Another tick from me. Love my 20 degree. Although I did have a swing with the 19 degree XTD super hybrid and it was very tempting. 

Adams certainly are the hybrid masters.


----------



## Karl102 (Dec 30, 2012)

Just bought a pair of these from a well known auction site! Made the guy an offer for the pair and got a bargain!


----------



## chrisd (Dec 31, 2012)

Karl102 said:



			Just bought a pair of these from a well known auction site! Made the guy an offer for the pair and got a bargain!
		
Click to expand...


After my 20deg club went arrow straight on the 6th (started 10th) 187 yards to seal our 4bbb winter league win with just an 8foot putt left - I love the club even more. That's the one I bought from thecraw, cheers mate!


----------



## vkurup (Jan 2, 2013)

Yup got an Adam 12 OS to replace my 3 iron.. it is a good club.  However, replaced my 4 iron with a Yonex hybrid and I must say the Yonex is proving to be more reliable than the Adam.  The velocity slot needed a bit getting used to, but now works fine for me.

PS:  Adam is now owned by TaylorMade. So dont be surprised if TM launches clubs with 'velocity slots'


----------



## chrisd (Jan 2, 2013)

vkurup said:



			PS:  Adam is now owned by TaylorMade. So dont be surprised if TM launches clubs with 'velocity slots' 

Click to expand...


That's why they bought them !


----------



## thecraw (Jan 2, 2013)

vkurup said:



			Yup got an Adam 12 OS to replace my 3 iron.. it is a good club.  However, replaced my 4 iron with a Yonex hybrid and I must say the Yonex is proving to be more reliable than the Adam.  The velocity slot needed a bit getting used to, but now works fine for me.

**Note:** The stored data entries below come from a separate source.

-- ==== Sys2Proof/Machine/Service.lean ====
section
/-!
DEFINITION. Mailbox commands of repair, scan, the black box, firmware banks, ownership, licences and debug access
(spec/14_mailboxes.md R402, R403, R409 to R412; spec/17_reliability.md R472, R484, R491, R492; spec/18_security.md R498 to
R500, R505, R509, R510, R513 to R515).
-/

namespace Sys2Proof.Machine

/-! TILE_REPAIR (R411) -/

/-- The running unit reset of a scope and index ends command `n` with a response. -/
def State.attach (s : State) (scope index n : Nat) (resp : List Byte) : State :=
  { s with resets := s.resets.map fun r =>
      if r.scope = scope ∧ r.index = index then ({ r with mbx := some n, resp := resp } : UnitReset) else r }

/-- A partition, where there is one, is EMPTY or LOADED. -/
def State.quietPart (s : State) (p : Option Nat) : Bool :=
  match p with
  | none => true
  | some p => (s.part p).idle

/-- BUSY while another page's command holds the partition, where there is one. -/
def State.optBusy (s : State) (n : Nat) (p : Option Nat) : Option No :=
  match p with
  | none => none
  | some p => s.partBusy n p

/-- TILE_REPAIR (R3, R411): the site is disabled and its tile rebuilt on the segment's spare; no command names a site of a stripe
that is not enabled, and one that is disabled already is refused (R468). [DEDUCED, log entry 102] -/
def execTileRepair (n : Nat) (s : State) : Res :=
  let px := s.param n 0 2
  let py := s.param n 2 2
  let p := s.partOfPhys (px / 37)
  s.command n 0x0803
    [s.badLength n 4 false, s.badField n [(0, decide (px ≥ 296) || !(s.fuses.stripeMap.getLsbD (px / 37)) || s.disabled.contains (px, py))
      , (2, decide (py ≥ 288))] [], deviceScope n, permit (s.quietPart p)
    , s.optBusy n p, noIf (!(s.segHasRoom px py)) stResource] fun s =>
      let gone := s.tileAt px py
      let s := s.disableSite px py 2 0 0
      match gone with
      | none => s.okWith n []
      | some t => s.attach 0 t n []

/-! SCAN_RUN (R484) -/

/-- The failing sites of a cluster, in ascending PY and then PX. -/
def State.scanSites (s : State) (c : Nat) (failing : List (Nat × Nat)) : List (Nat × Nat) :=
  sortBy (failing.filter fun d => d.1 / 37 = c / 36 && d.2 / 8 = c % 36 && decide (d.1 < 296) && !(s.disabled.contains d)).eraseDups
    fun a b => a.2 < b.2 || (a.2 = b.2 && a.1 ≤ b.1)

/-- A failing site is disabled as a field repair; a segment without room withdraws its stripe (R472). -/
def State.scanSite (s : State) (p : Option Nat) (d : Nat × Nat) : State :=
  if s.withdrawn.getLsbD (d.1 / 37) then s
  else if s.segHasRoom d.1 d.2 then s.disableSite d.1 d.2 3 0 0
  else s.exhaust p d.1 d.2 3 0 0

/-- The scan of a powered cluster: reset, patterns, repairs, restored tiles (R411, R484). -/
def State.scanCluster (s : State) (n c pack : Nat) (failing : List (Nat × Nat)) : State :=
  let p := s.partOfPhys (c / 36)
  let l := s.scanSites c failing
  let s := s.startClusterReset c
  let s := each l (fun d st => st.scanSite p d) s
  let s := (each (s.tilesOfCluster c) (fun t st => st.restoreTile t) s).restoreBells c
  let bad := b01 (!l.isEmpty)
  let s := s.raiseDev 0x070B 1 (unitId 1 c) (pack * 2 ^ 48 + bad * 2 ^ 47 + l.length)
  s.attach 1 c n (leBytes 2 bad ++ leBytes 2 l.length)

/-- A pattern pack SCAN_RUN may name: the base set, an installed pack, or under full scan the staged one (R485, R515). -/
def State.packKnown (s : State) (pack : Nat) : Bool := pack = 0 || pack = 0xFFFF || s.flash.packs.any fun k => k.id = pack

/-- SCAN_RUN (R431, R484): the tiles of a powered cluster lose their power and take it again before the scan; a cluster whose power is
going down holds the power-up, and the scan runs when power is good. [DEDUCED, log entry 101] -/
def execScanRun (n : Nat) (failing : List (Nat × Nat)) (s : State) : Res :=
  let c := s.param n 0 2
  let pack := s.param n 2 2
  let p := s.partOfPhys (c / 36)
  let k := s.cluster c
  s.command n 0x0804
    [s.badLength n 4 false
    , s.badField n [(0, decide (c ≥ 288) || !(s.fuses.stripeMap.getLsbD (c / 36))), (2, !(s.packKnown pack))] [], deviceScope n
    , permit (s.quietPart p)
    , permit (pack ≠ 0xFFFF || (s.dbg.scan && s.stages.any fun g => g.kind = 3 && g.verified)), s.optBusy n p
    , noIf (s.scan.isSome || k.powerUpHeld || s.resets.any fun r => r.scope = 1 && r.index = c) stBusy
    , noIf s.boot.poweredOff stHw] fun s =>
      let s := if k.power then s.openSwitches c else s
      State.powerUpBegin { s with scan := some { mbx := n, cluster := c, pack := pack, failing := failing } } c 0x0804 (some n)

/-- Power is good at a cluster: the scan that waits for it runs, else its reset follows, and a page that waited completes (R455, R484). -/
def State.powerGood (s : State) (c : Nat) (mbx : Option Nat) : State :=
  match s.scan with
  | some w =>
    if w.cluster = c then State.scanCluster { s with scan := none } w.mbx c w.pack w.failing
    else (s.startClusterReset c).okHeld mbx []
  | none => (s.startClusterReset c).okHeld mbx []

/-- CLUSTER_POWER_UP_DONE (R433, R455, R464): power is good and the cluster reset follows; after a trip its tiles are restored. A
power-down that waited for it begins. -/
def execClusterPowerUpDone (cluster : Nat) (s : State) : Res :=
  let k := s.cluster cluster
  if !k.rising then .next s
  else
    let s := s.modCluster cluster fun x => { x with
      power := true, switching := false, rising := false, heldMbx := none, downHeld := false, tripped := k.tripped && k.downHeld }
    let s := s.powerGood cluster k.heldMbx
    let s := if k.tripped && !k.downHeld then
        let s : State := { s with power := { s.power with thermalUntil := s.now + 1000000000 } }
        (each (s.tilesOfCluster cluster) (fun t st => st.restoreTile t) s).restoreBells cluster
      else s
    let s := s.askCadence cluster
    .next (if k.downHeld then s.openSwitches cluster else s).fillSlots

PS:  Adam is now owned by TaylorMade. So dont be surprised if TM launches clubs with 'velocity slots' 

Click to expand...

Like the RBZ already has? Its also rumoured to be the reason TM bought them as it was cheaper than the lawsuit that Adams filed for breach of copyright.


----------



## garyinderry (Jan 2, 2013)

i was all over the shop with my hybrid tonight at the range


----------



## G1BB0 (Jan 3, 2013)

what Yonex hybrid was it? I had the XTC and it was a cracker


----------



## vkurup (Jan 4, 2013)

G1BB0 said:



			what Yonex hybrid was it? I had the XTC and it was a cracker
		
Click to expand...

I think it is the Yonex Golf Nanospeed 3i Hybrid, it is my 4 iron replacement... hated it coz it was not a 'good brand'; now you will need to fight me to take it away.  I think Yonex does some pretty good clubs, but just not well regarded here.  If i could, I might even consider replacing my Adam with a Yonex (for my 3 iron)


----------



## Kellfire (Jan 5, 2013)

At Â£35, I'm happy to join the gang with a12s!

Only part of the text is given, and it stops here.